theorem State.onPort_only {x1 x2} (h : Only l a s) (e : [.ports].all l.contains = true) : Only l a (State.onPort s x1 x2) := by
  refine h.step ?_ e
  clear h e
  unfold State.onPort
  try dsimp only
  with_reducible repeat' first | exact Only.refl _ _ | assumption | decide | fail_if_no_progress (apply Only.mk; rotate_left; (intro c hc; cases c <;> first | exact absurd hc (by decide) | exact trivial | exact rfl))

theorem State.egress_only {x1 x2} (h : Only l a s) (e : [.regs, .ports].all l.contains = true) : Only l a (State.egress s x1 x2) := by
  refine h.step ?_ e
  clear h e
  unfold State.egress
  try dsimp only
  with_reducible repeat' first | exact Only.refl _ _ | assumption | split | apply State.bump_only | apply State.onPort_only | decide

theorem State.bridge_only {x1 x2 x3} (h : Only l a s) (e : [.regs, .ports].all l.contains = true) : Only l a (State.bridge s x1 x2 x3).1 := by
  refine h.step ?_ e
  clear h e
  unfold State.bridge
  try dsimp only
  with_reducible repeat' first | exact Only.refl _ _ | assumption | (intro _; intros; try beta_reduce) | split | apply State.egress_only | apply State.bump_only | decide | apply Only.foldl | apply Only.foldlP

theorem State.bridge_only' {t : State} {x1 x2 x3} {r} (h : Only l a s) (e : [.regs, .ports].all l.contains = true) (q : State.bridge s x1 x2 x3 = (t, r)) : Only l a t := by
  have k := State.bridge_only h e (x1 := x1) (x2 := x2) (x3 := x3)
  rw [q] at k
  exact k

theorem State.badFrame_only {x1 x2 x3 x4} (h : Only l a s) (e : [.regs, .ports].all l.contains = true) : Only l a (State.badFrame s x1 x2 x3 x4) := by
  refine h.step ?_ e
  clear h e
  unfold State.badFrame
  try dsimp only
  with_reducible repeat' first | exact Only.refl _ _ | assumption | split | apply State.bridge_only | (apply State.bridge_only'; rotate_left; decide; assumption) | apply State.bump_only | decide

theorem State.beginItem_only {x1 x2} (h : Only l a s) (e : [.host].all l.contains = true) : Only l a (State.beginItem s x1 x2) := by
  refine h.step ?_ e
  clear h e
  unfold State.beginItem
  try dsimp only
  with_reducible repeat' first | exact Only.refl _ _ | assumption | split | apply State.onFn_only | decide

theorem State.migrationShadow_only {x1 x2} (h : Only l a s) (e : [.regs, .engines, .safety].all l.contains = true) : Only l a (State.migrationShadow s x1 x2) := by
  refine h.step ?_ e
  clear h e
  unfold State.migrationShadow
  try dsimp only
  with_reducible repeat' first | exact Only.refl _ _ | assumption | split | apply State.onEngine_only | apply State.assignShadow_only | decide

theorem State.beginMigration_only {x1} (h : Only l a s) (e : [.regs, .engines, .place, .safety].all l.contains = true) : Only l a (State.beginMigration s x1) := by
  refine h.step ?_ e
  clear h e
  unfold State.beginMigration
  try dsimp only
  with_reducible repeat' first | exact Only.refl _ _ | assumption | (intro _; intros; try beta_reduce) | apply State.onPlace_only | apply State.migrationShadow_only | decide | apply Only.foldl

theorem State.onHost_only {x1} (h : Only l a s) (e : [.host].all l.contains = true) : Only l a (State.onHost s x1) := by
  refine h.step ?_ e
  clear h e
  unfold State.onHost
  try dsimp only
  with_reducible repeat' first | exact Only.refl _ _ | assumption | decide | fail_if_no_progress (apply Only.mk; rotate_left; (intro c hc; cases c <;> first | exact absurd hc (by decide) | exact trivial | exact rfl))

theorem State.beginReport_only  (h : Only l a s) (e : [.host, .keeper].all l.contains = true) : Only l a (State.beginReport s) := by
  refine h.step ?_ e
  clear h e
  unfold State.beginReport
  try dsimp only
  with_reducible repeat' first | exact Only.refl _ _ | assumption | split | apply State.onHost_only | apply State.onKeeper_only | decide

theorem State.onMarrow_only {x1} (h : Only l a s) (e : [.keeper].all l.contains = true) : Only l a (State.onMarrow s x1) := by
  refine h.step ?_ e
  clear h e
  unfold State.onMarrow
  try dsimp only
  with_reducible repeat' first | exact Only.refl _ _ | assumption | apply State.onKeeper_only | decide

theorem State.beginSave_only  (h : Only l a s) (e : [.regs, .com, .engines, .slot, .safety, .host, .boot, .power, .keeper, .out].all l.contains = true) : Only l a (State.beginSave s) := by
  refine h.step ?_ e
  clear h e
  unfold State.beginSave
  try dsimp only
  with_reducible repeat' first | exact Only.refl _ _ | assumption | split | apply State.stopHeartbeat_only | apply State.discardSlot_only | apply State.onMarrow_only | apply State.onPower_only | apply State.close_only | decide | fail_if_no_progress (apply Only.mk; rotate_left; (intro c hc; cases c <;> first | exact absurd hc (by decide) | exact trivial | exact rfl))

end Sys2Proof.Machine
end

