theorem State.logSuppressed_only  (h : Only l a s) (e : [.regs, .safety].all l.contains = true) : Only l a (State.logSuppressed s) := by
  refine h.step ?_ e
  clear h e
  unfold State.logSuppressed
  try dsimp only
  with_reducible repeat' first | exact Only.refl _ _ | assumption | split | apply State.onSafety_only | apply State.logRec_only | decide

theorem State.closeFrame_only  (h : Only l a s) (e : [.regs, .tl, .engines, .live, .slot, .place, .safety, .host, .out].all l.contains = true) : Only l a (State.closeFrame s) := by
  refine h.step ?_ e
  clear h e
  unfold State.closeFrame
  try dsimp only
  with_reducible repeat' first | exact Only.refl _ _ | assumption | apply State.onTl_only | apply State.reviewReplacements_only | apply State.reviewMigrations_only | apply State.unspill_only | apply State.closeEngines_only | apply State.logSuppressed_only | decide

theorem State.notCompared_only  (h : Only l a s) (e : [.safety].all l.contains = true) : Only l a (State.notCompared s) := by
  refine h.step ?_ e
  clear h e
  unfold State.notCompared
  try dsimp only
  with_reducible repeat' first | exact Only.refl _ _ | assumption | apply State.onSafety_only | decide

theorem State.closeHist_only {x1 x2} (h : Only l a s) (e : [.regs, .store, .safety, .host, .out].all l.contains = true) : Only l a (State.closeHist s x1 x2) := by
  refine h.step ?_ e
  clear h e
  unfold State.closeHist
  try dsimp only
  with_reducible repeat' first | exact Only.refl _ _ | assumption | split | apply State.onSafety_only | apply State.bump_only | apply State.onStore_only | apply State.notCompared_only | apply State.raise_only | decide

theorem State.onPtp_only {x1} (h : Only l a s) (e : [.tl].all l.contains = true) : Only l a (State.onPtp s x1) := by
  refine h.step ?_ e
  clear h e
  unfold State.onPtp
  try dsimp only
  with_reducible repeat' first | exact Only.refl _ _ | assumption | apply State.onTl_only | decide

theorem State.ptpAnnounce_only {x1 x2} (h : Only l a s) (e : [.tl].all l.contains = true) : Only l a (State.ptpAnnounce s x1 x2) := by
  refine h.step ?_ e
  clear h e
  unfold State.ptpAnnounce
  try dsimp only
  with_reducible repeat' first | exact Only.refl _ _ | assumption | split | apply State.onPtp_only | decide

theorem State.formMeasurement_only {x1} (h : Only l a s) (e : [.tl].all l.contains = true) : Only l a (State.formMeasurement s x1) := by
  refine h.step ?_ e
  clear h e
  unfold State.formMeasurement
  try dsimp only
  with_reducible repeat' first | exact Only.refl _ _ | assumption | apply State.onTl_only | decide

theorem State.ptpMeasurement_only {x1} (h : Only l a s) (e : [.tl].all l.contains = true) : Only l a (State.ptpMeasurement s x1) := by
  refine h.step ?_ e
  clear h e
  unfold State.ptpMeasurement
  try dsimp only
  with_reducible repeat' first | exact Only.refl _ _ | assumption | split | apply State.formMeasurement_only | decide

theorem State.ptpOffset_only {x1 x2 x3} (h : Only l a s) (e : [.tl].all l.contains = true) : Only l a (State.ptpOffset s x1 x2 x3) := by
  refine h.step ?_ e
  clear h e
  unfold State.ptpOffset
  try dsimp only
  with_reducible repeat' first | exact Only.refl _ _ | assumption | split | apply State.ptpMeasurement_only | apply State.onPtp_only | decide

theorem State.ptpReceive_only {x1 x2 x3 x4} (h : Only l a s) (e : [.tl].all l.contains = true) : Only l a (State.ptpReceive s x1 x2 x3 x4) := by
  refine h.step ?_ e
  clear h e
  unfold State.ptpReceive
  try dsimp only
  with_reducible repeat' first | exact Only.refl _ _ | assumption | split | apply State.ptpAnnounce_only | apply State.onPtp_only | apply State.ptpOffset_only | decide

theorem State.watermark_only {x1} (h : Only l a s) (e : [.regs, .ing, .host, .out].all l.contains = true) : Only l a (State.watermark s x1) := by
  refine h.step ?_ e
  clear h e
  unfold State.watermark
  try dsimp only
  with_reducible repeat' first | exact Only.refl _ _ | assumption | split | apply State.onIng_only | apply State.raise_only | apply State.rset_only | decide

theorem State.enqueue_only {x1 x2 x3 x4 x5 x6} (h : Only l a s) (e : [.regs, .ing, .host, .out].all l.contains = true) : Only l a (State.enqueue s x1 x2 x3 x4 x5 x6) := by
  refine h.step ?_ e
  clear h e
  unfold State.enqueue
  try dsimp only
  with_reducible repeat' first | exact Only.refl _ _ | assumption | split | apply State.raise_only | apply State.bump_only | apply State.watermark_only | apply State.onIng_only | decide

theorem State.consume_only {x1 x2 x3 x4} (h : Only l a s) (e : [.regs, .tl, .ports, .ing, .host, .out].all l.contains = true) : Only l a (State.consume s x1 x2 x3 x4) := by
  refine h.step ?_ e
  clear h e
  unfold State.consume
  try dsimp only
  with_reducible repeat' first | exact Only.refl _ _ | assumption | split | apply State.ptpReceive_only | apply State.egress_only | apply State.enqueue_only | apply State.bump_only | decide

theorem State.convert_only {x1 x2 x3 x4 x5} (h : Only l a s) (e : [.regs].all l.contains = true) : Only l a (State.convert s x1 x2 x3 x4 x5).1 := by
  refine h.step ?_ e
  clear h e
  unfold State.convert
  try dsimp only
  with_reducible repeat' first | exact Only.refl _ _ | assumption | split | apply State.bump_only | decide

theorem State.convert_only' {t : State} {x1 x2 x3 x4 x5} {r} (h : Only l a s) (e : [.regs].all l.contains = true) (q : State.convert s x1 x2 x3 x4 x5 = (t, r)) : Only l a t := by
  have k := State.convert_only h e (x1 := x1) (x2 := x2) (x3 := x3) (x4 := x4) (x5 := x5)
  rw [q] at k
  exact k

theorem State.copyFrame_only  (h : Only l a s) (e : [.mem].all l.contains = true) : Only l a (State.copyFrame s) := by
  refine h.step ?_ e
  clear h e
  unfold State.copyFrame
  try dsimp only
  with_reducible repeat' first | exact Only.refl _ _ | assumption | split | apply State.onMem_only | decide

theorem State.mergeStop_only  (h : Only l a s) (e : [.store].all l.contains = true) : Only l a (State.mergeStop s) := by
  refine h.step ?_ e
  clear h e
  unfold State.mergeStop
  try dsimp only
  with_reducible repeat' first | exact Only.refl _ _ | assumption | split | apply State.onStore_only | decide
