theorem State.laneEvent_only {x1 x2} (h : Only l a s) (e : [.regs, .tl, .com, .peers, .safety, .host, .keeper, .out].all l.contains = true) : Only l a (State.laneEvent s x1 x2) := by
  refine h.step ?_ e
  clear h e
  unfold State.laneEvent
  try dsimp only
  with_reducible repeat' first | exact Only.refl _ _ | assumption | split | apply State.onPeer_only | apply State.bump_only | apply State.logRec_only | apply State.retireLane_only | decide

theorem State.vecOp_only {x1 x2 x3} (h : Only l a s) (e : [.regs, .engines].all l.contains = true) : Only l a (State.vecOp s x1 x2 x3) := by
  refine h.step ?_ e
  clear h e
  unfold State.vecOp
  try dsimp only
  with_reducible repeat' first | exact Only.refl _ _ | assumption | split | apply State.bump64_only | apply State.slotOp_only | decide

theorem State.laneOp_only {x1 x2 x3 x4 x5 x6} (h : Only l a s) (e : [.regs, .engines].all l.contains = true) : Only l a (State.laneOp s x1 x2 x3 x4 x5 x6) := by
  refine h.step ?_ e
  clear h e
  unfold State.laneOp
  try dsimp only
  with_reducible repeat' first | exact Only.refl _ _ | assumption | apply State.vecOp_only | decide

theorem State.late_only {x1 x2 x3} (h : Only l a s) (e : [.regs, .safety, .host, .out].all l.contains = true) : Only l a (State.late s x1 x2 x3) := by
  refine h.step ?_ e
  clear h e
  unfold State.late
  try dsimp only
  with_reducible repeat' first | exact Only.refl _ _ | assumption | split | apply State.rset_only | apply State.logRec_only | apply State.bump_only | apply State.raise_only | decide

theorem State.learn_only {x1 x2} (h : Only l a s) (e : [.regs, .fdb, .host, .out].all l.contains = true) : Only l a (State.learn s x1 x2) := by
  refine h.step ?_ e
  clear h e
  unfold State.learn
  try dsimp only
  with_reducible repeat' first | exact Only.refl _ _ | assumption | split | apply State.raise_only | decide | fail_if_no_progress (apply Only.mk; rotate_left; (intro c hc; cases c <;> first | exact absurd hc (by decide) | exact trivial | exact rfl))

theorem State.stampTime_only {x1} (h : Only l a s) (e : [.regs, .host, .out].all l.contains = true) : Only l a (State.stampTime s x1).1 := by
  refine h.step ?_ e
  clear h e
  unfold State.stampTime
  try dsimp only
  with_reducible repeat' first | exact Only.refl _ _ | assumption | split | apply State.raise_only | apply State.bump_only | decide

theorem State.stampTime_only' {t : State} {x1} {r} (h : Only l a s) (e : [.regs, .host, .out].all l.contains = true) (q : State.stampTime s x1 = (t, r)) : Only l a t := by
  have k := State.stampTime_only h e (x1 := x1)
  rw [q] at k
  exact k

theorem State.leave_only {x1 x2 x3} (h : Only l a s) (e : [.regs, .tl, .ports, .host, .out].all l.contains = true) : Only l a (State.leave s x1 x2 x3).1 := by
  refine h.step ?_ e
  clear h e
  unfold State.leave
  try dsimp only
  with_reducible repeat' first | exact Only.refl _ _ | assumption | split | apply State.stampTime_only | (apply State.stampTime_only'; rotate_left; decide; assumption) | apply State.bump_only | apply State.onPtp_only | apply State.onPort_only | decide
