-- ==== Sys2Proof/Laws/State.lean ====
section
/-! SUPPORT. What each update of a part of the state leaves as it is: one lemma for each field and update. -/

namespace Sys2Proof.Machine

open Sys2Proof

variable (s : State)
○ ○ ○ ○ ○ ○ ○
**What to do**
Within this material, how many lines include the word "learn"? State only the number.

**Task solution**
2